▶ **Task prompt**:
Every line below containing the word "then" should be found and copied.
◆ ◆ ◆ ◆ ◆
-- ==== Sys2Proof/Config.lean ====
section
/-! DEFINITION. The implementation parameters (00_scope.md R8) and the model's free values: constants with no body, so that no proof can see what they are. -/

namespace Sys2Proof

/-- The OPEN parameters of 00_scope.md R8. They are read-only to the engine and fixed for a run (10_state.md R29). -/
structure Config where
  /-- STATION_MAC: six bytes in the order they are written and transmitted (42_classifier.md R131). -/
  stationMac     : Vector Byte 6
  /-- OVERSIZE_SLACK, at least 1 (41_receiver.md R117). -/
  oversizeSlack  : Nat
  /-- STATUS_IDLE_WAIT. -/
  statusIdleWait : Half
  /-- STATUS_FRAME_RX. -/
  statusFrameRx  : Half
  /-- STATUS_IDLE_DONE. -/
  statusIdleDone : Half
  /-- SETTLE_DELAY, in abstract ticks (45_interface.md R176). -/
  settleDelay    : Nat
  /-- INIT_BUF: the Frame Buffer's content at reset, any bytes (10_state.md R21). -/
  initBuf        : Vector Byte 128
  deriving DecidableEq, Repr, Inhabited

/-- CAP: bytes of the Frame Buffer, fixed at 128 (00_scope.md R8). -/
abbrev Config.cap : Nat := 128

/-- PAD: leading pad bytes, fixed at 2 (00_scope.md R8). -/
abbrev Config.pad : Nat := 2

/-- The bounds 00_scope.md R8 sets: the slack is at least 1 and the three status codes are pairwise distinct. -/
abbrev Config.Valid (c : Config) : Prop :=
  1 ≤ c.oversizeSlack ∧ c.statusIdleWait ≠ c.statusFrameRx ∧
    c.statusIdleWait ≠ c.statusIdleDone ∧ c.statusFrameRx ≠ c.statusIdleDone

/-- What an environment does between two operations (20_memory.md R62): the words it appends at the tail of the receive queue, and the `rxReady` it then presents (10_state.md R31). -/
structure EnvMove where
  /-- Words appended at the tail of `rxq`, oldest first. -/
  words : List Word
  /-- The `rxReady` presented from then on. -/
  ready : Bool
  deriving DecidableEq, Repr, Inhabited

/-- A free value: the configuration a builder drew. Nothing constrains it (log 1). -/
opaque Config.draw : Config

/-- The configuration of the machine after reset: the drawn one where it keeps the bounds of 00_scope.md R8, and otherwise the drawn one with only the bounded parameters replaced, so that it ranges over exactly the valid configurations (log 1). -/
def Config.machine : Config :=
  if Config.draw.Valid then Config.draw
  else { Config.draw with oversizeSlack := 1, statusIdleWait := 0, statusFrameRx := 1, statusIdleDone := 2 }

/-- A free value: what the environment will do in a run from reset (log 5). -/
opaque Config.arrivals : List EnvMove

/-- A free value for each draw: what `txSent` holds where its 28 bits cannot hold the count (log 11). -/
opaque Config.freeTxSent : Nat → BitVec 28

end Sys2Proof
end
◆ ◆ ◆ ◆ ◆
▶ **Solution**:
/-- What an environment does between two operations (20_memory.md R62): the words it appends at the tail of the receive queue, and the `rxReady` it then presents (10_state.md R31). -/
  /-- The `rxReady` presented from then on. -/
  if Config.draw.Valid then Config.draw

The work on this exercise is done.